### Exercise
Each line of the material below needs to be returned exactly as written.

### Data section
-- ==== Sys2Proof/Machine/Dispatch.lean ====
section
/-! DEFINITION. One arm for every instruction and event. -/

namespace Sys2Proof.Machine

### Reply
-- ==== Sys2Proof/Machine/Dispatch.lean ====
section
/-! DEFINITION. One arm for every instruction and event. -/

namespace Sys2Proof.Machine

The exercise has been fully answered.